The main point is the Master Password. If someone get access to it... There is no magic. I'm thinking at a schem using one-use revocation key to keep on a paper in a safe and that would permit one knowing both the Master password and that key to inform all servers/services via SSB that the identities was stolen and must be revoked. (and then process to recreate one and recover accounts). I'm currently digging papers to find a commitment scheme that could permit that.

staltz commented 1 year ago

@ahdinosaur I started sketching "v2" of the feed format in light of the ideas we had here. (And as a good moment to rename some fields)

Seems like we could make a "group" a primitive in the protocol. An "account" (or "identity") is just a group of devices (or a group of public keys). Similarly, a "community" / "club" / "team" is just a group of public keys. This should also pave the way for private groups, since (in theory) this is just a matter of a group's tangle msgs being encrypted. Groups could be a built-in PPPPP feature!

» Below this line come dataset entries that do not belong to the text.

-- ==== Sys2Proof/Tests/Slice0.lean ====
section
/-! SUPPORT. Tests: one step each, expected results from spec/95_test_vectors.md or from the rule named; and a witness for the
hypotheses of each statement that has some. -/

open Sys2Proof Sys2Proof.Machine

namespace Sys2Proof.Tests

/-! ### Small states -/

/-- A transaction that succeeds, with port-B levels 0xBF. -/
def good : BusDraw := { ok := true, landed := false, portB := 0xBF#8 }

/-- A transaction that fails, leaving the old or the written value. -/
def bad (landed : Bool) : BusDraw := { ok := false, landed := landed, portB := 0x00#8 }

/-- After INIT, with the latch at a value and a list of draws. -/
def ready (latch : Byte) (draws : List BusDraw) : State :=
  { State.reset with initialized := true, mem := [(0x14, latch)], draws := draws }

/-- After SHUTDOWN from reset. -/
def dark : State := { State.reset with halted := true, dout := List.replicate 4 (some false) }

/-- `ready` with bank X's statuses and phase. -/
def shown (latch : Byte) (draws : List BusDraw) (status : List Status) (p : Phase) : State :=
  { ready latch draws with bankX := { BankState.initial 8 with status := status, phase := p } }

/-- From reset, before INIT, with bank D's statuses and phase. -/
def shownDirect (status : List Status) (p : Phase) : State :=
  { State.reset with bankD := { BankState.initial 4 with status := status, phase := p } }

/-- T1's statuses: channel 1 SHORT, 2 MED, 5 LONG. -/
def blinking : List Status := [.off, .blink .short, .blink .med, .off, .off, .blink .long, .off, .off]

/-- A next state was answered and meets a test. -/
def after (o : Host.Outcome State Fault Refusal) (f : State → Bool) : Bool :=
  match o with
  | .next t => f t
  | .fault _ => false
  | .refused _ => false

/-- A step that takes up one word at a time, with the consumer in PAUSE or not. -/
def atTime (s : State) (dt : Nat) (pause : Bool) (w : Word) : State :=
  { s with inputs := [{ elapsed := dt, inPause := pause, activity := portActivity w }] }

/-! ### WellFormed: the one ill-formed term is refused -/

theorem test_chan_FF_is_ill_formed : (Instr.update .x (.chan 0xFF#8) .on).wf = false := by decide

theorem test_all_is_well_formed : (Instr.update .d .all .on).wf = true := by decide

theorem test_ill_formed_has_no_word :
    decode .command (encode (.update .x (.chan 0xFF#8) .on)) = .ok (.update .x .all .on) := by decide

theorem test_parameters_well_formed : Config.vectors.wf := by decide

theorem test_parameters_n_d_zero_refused : ¬({ Config.vectors with nD := 0, pinOut := [] } : Config).wf := by decide

theorem test_parameters_n_d_nine_refused :
    ¬({ Config.vectors with nD := 9, pinOut := List.range 9 } : Config).wf := by decide

theorem test_parameters_pins_short_refused : ¬({ Config.vectors with pinOut := [0, 1, 2] } : Config).wf := by decide

theorem test_parameters_repeat_zero_refused : ¬({ Config.vectors with flashRepeat := 0 } : Config).wf := by decide

theorem test_parameters_shared_address_refused :
    ¬({ Config.vectors with reg := { RegMap.vectors with olatA := 0x00#8 } } : Config).wf := by decide

/-! ### Decode: words written out from the formats of R60 and R61, and the words of 95 section 2.1 -/

/-- Format P: OP = 0001, twelve reserved zeros. -/
theorem test_decode_init : decode .command (0b0001#4 ++ 0b000000000000#12) = .ok .init := by decide

/-- Format I: OP = 0010, four reserved zeros, M = 10100101. -/
theorem test_decode_wrout : decode .command (0b0010#4 ++ 0b0000#4 ++ 0b10100101#8) = .ok (.wrout 0xA5#8) := by decide

/-- Format P: OP = 0011. -/
theorem test_decode_rdin : decode .command (0b0011#4 ++ 0b000000000000#12) = .ok .rdin := by decide

/-- Format U: OP = 0100, B = 0, S = 011, C = 00000011. -/
theorem test_decode_update_x :
    decode .command (0b0100#4 ++ 0b0#1 ++ 0b011#3 ++ 0b00000011#8) = .ok (.update .x (.chan 3#8) (.blink .med)) := by decide

/-- Format U: OP = 0100, B = 1, S = 100, C = 11111111. -/
theorem test_decode_update_d_all :
    decode .command (0b0100#4 ++ 0b1#1 ++ 0b100#3 ++ 0b11111111#8) = .ok (.update .d .all (.blink .short)) := by decide

/-- Format F: OP = 0101, B = 1, nine reserved zeros, MD = 01. -/
theorem test_decode_flash :
    decode .command (0b0101#4 ++ 0b1#1 ++ 0b000000000#9 ++ 0b01#2) = .ok (.flash .d .blink) := by decide

/-- Format P: OP = 0110. -/
theorem test_decode_pollev : decode .command (0b0110#4 ++ 0b000000000000#12) = .ok .pollev := by decide

/-- Format P: OP = 0111. -/
theorem test_decode_shutdown : decode .command (0b0111#4 ++ 0b000000000000#12) = .ok .shutdown := by decide

/-- Format T: OP = 1110, B = 1, eleven reserved zeros. -/
theorem test_decode_tick : decode .stimulus (0b1110#4 ++ 0b1#1 ++ 0b00000000000#11) = .ok (.tick .d) := by decide

/-- Format E: OP = 1111, nine reserved zeros, K = 1, P = 10. -/
theorem test_decode_edge :
    decode .stimulus (0b1111#4 ++ 0b000000000#9 ++ 0b1#1 ++ 0b10#2) = .ok (.edge .down .rise) := by decide

theorem test_decode_statuses :
    [0x4000#16, 0x4100#16, 0x4200#16, 0x4300#16, 0x4400#16].map (decode .command) =
      [.off, .on, .blink .long, .blink .med, .blink .short].map (fun st => .ok (.update .x (.chan 0#8) st)) := by decide

theorem test_decode_lines :
    [0xF000#16, 0xF001#16, 0xF002#16, 0xF003#16].map (decode .stimulus) =
      [Line.select, .up, .down, .back].map (fun p => .ok (.edge p .fall)) := by decide

theorem test_illegal_commands :
    [0x0000#16, 0x1001#16, 0x1800#16, 0x2100#16, 0x2800#16, 0x4500#16, 0x4700#16, 0x4DFF#16, 0x5002#16, 0x5003#16, 0x5004#16,
      0x5100#16, 0x5080#16, 0x6001#16, 0x7080#16, 0x8000#16, 0x9000#16, 0xD123#16, 0xE000#16, 0xF007#16].all
      (fun w => (decode .command w).toOption = none) = true := by decide

theorem test_illegal_stimuli :
    [0x1000#16, 0x7000#16, 0xE001#16, 0xE100#16, 0xF008#16, 0xF800#16].all
      (fun w => (decode .stimulus w).toOption = none) = true := by decide

theorem test_table_word_ports :
    decodeTableWord 16 0x1000 = some .init ∧ decodeTableWord 16 0xE000 = some (.tick .x) ∧
      decodeTableWord 16 0xF007 = some (.edge .back .rise) ∧ decodeTableWord 16 0x8000 = none := by decide

/-! ### One step each -/

/-- B1: the four writes of INIT. -/
theorem test_init : after (exec .init { State.reset with draws := List.replicate 4 good }) (fun t =>
    t.initialized && decide (t.mem = [(0x00, 0x00#8), (0x01, 0xFF#8), (0x05, 0x00#8), (0x0D, 0xFF#8)]) &&
      decide (t.responses = [{ code := .ok }])) = true := by decide

/-- B2: the third write fails and the fourth is not made. -/
theorem test_init_third_write_fails :
    after (exec .init { State.reset with draws := [good, good, bad true, good] }) (fun t =>
      !t.initialized && decide (t.mem = [(0x00, 0x00#8), (0x01, 0xFF#8), (0x0D, 0xFF#8)]) &&
        decide (t.responses = [{ code := .busError, reg := some 0x0D#8, dir := some .write }])) = true := by decide

/-- B5. -/
theorem test_wrout : after (exec (.wrout 0xA5#8) (ready 0x5A#8 [good])) (fun t =>
    decide (t.exp .olatA = 0xA5#8 ∧ t.trace = [.busWrite 0x20#7 0x14#8 0xA5#8 true] ∧
      t.responses = [{ code := .ok }])) = true := by decide

/-- B4. -/
theorem test_wrout_before_init : exec (.wrout 0xA5#8) State.reset =
    .next { State.reset with responses := [{ code := .notInitialized }] } := by rfl

/-- B7. -/
theorem test_rdin : after (exec .rdin (ready 0x5A#8 [good])) (fun t =>
    decide (t.trace = [.busRead 0x20#7 0x13#8 (some 0xBF#8)] ∧
      t.responses = [{ code := .ok, data := some 0xBF#8 }])) = true := by decide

So to make it a bit more clear:

With this, the main realization I had is that we could replace the msg.metadata.who with msg.metadata.group. Because e.g. to make it possible that any of your devices can start a feed, we need the feed root to be predictable. Other peers should need to know only the Group ID, not the pubkey which started the feed.

The rough structure would be:

const msg = {
  data,
  metadata,
  pubkey, // former `who`
  sig
}

Notice that the pubkey is outside of the metadata! Instead, we have the msg.metadata.group as the identifier. This has some very interesting implications. It means two of your devices can author (accidentally or not) the same msg, and it'll have the same Msg ID! For instance, two of your devices could have simultaneously started the post feed, but this should still yield the same msg.data (which is empty) and msg.metadata, hence the same Msg ID! When replicating, it doesn't matter from which pubkey I got the message from. Any one of those pubkeys are equally authoritative!

:bomb: However. My main dilemma right now is: Does a msg include the just the group ID or does it include references to the group's current "state"?

ahdinosaur commented 1 year ago

thanks for all this @staltz, looks great. :relaxed:

If including the group's current state:

  • CON: remote peers cannot derive the tangle ID for Alice's posts

does the feed root need to reference the identity state? seems that could be a special case.

i will admit, the "deterministically predictable feed root" and "pubkey outside the metadata" feels wrong to me, but also i'm susceptible to wanting things to be done the "correct" way and terrible at cutting corners. i'm happy to try to accept these as-is and see how things go.

so in pursuit of the "correct" way i'm partial to including the group's current state in every message (except a feed root message). i do agree that identity tangles make sense to be replicated first, before replicating content tangles.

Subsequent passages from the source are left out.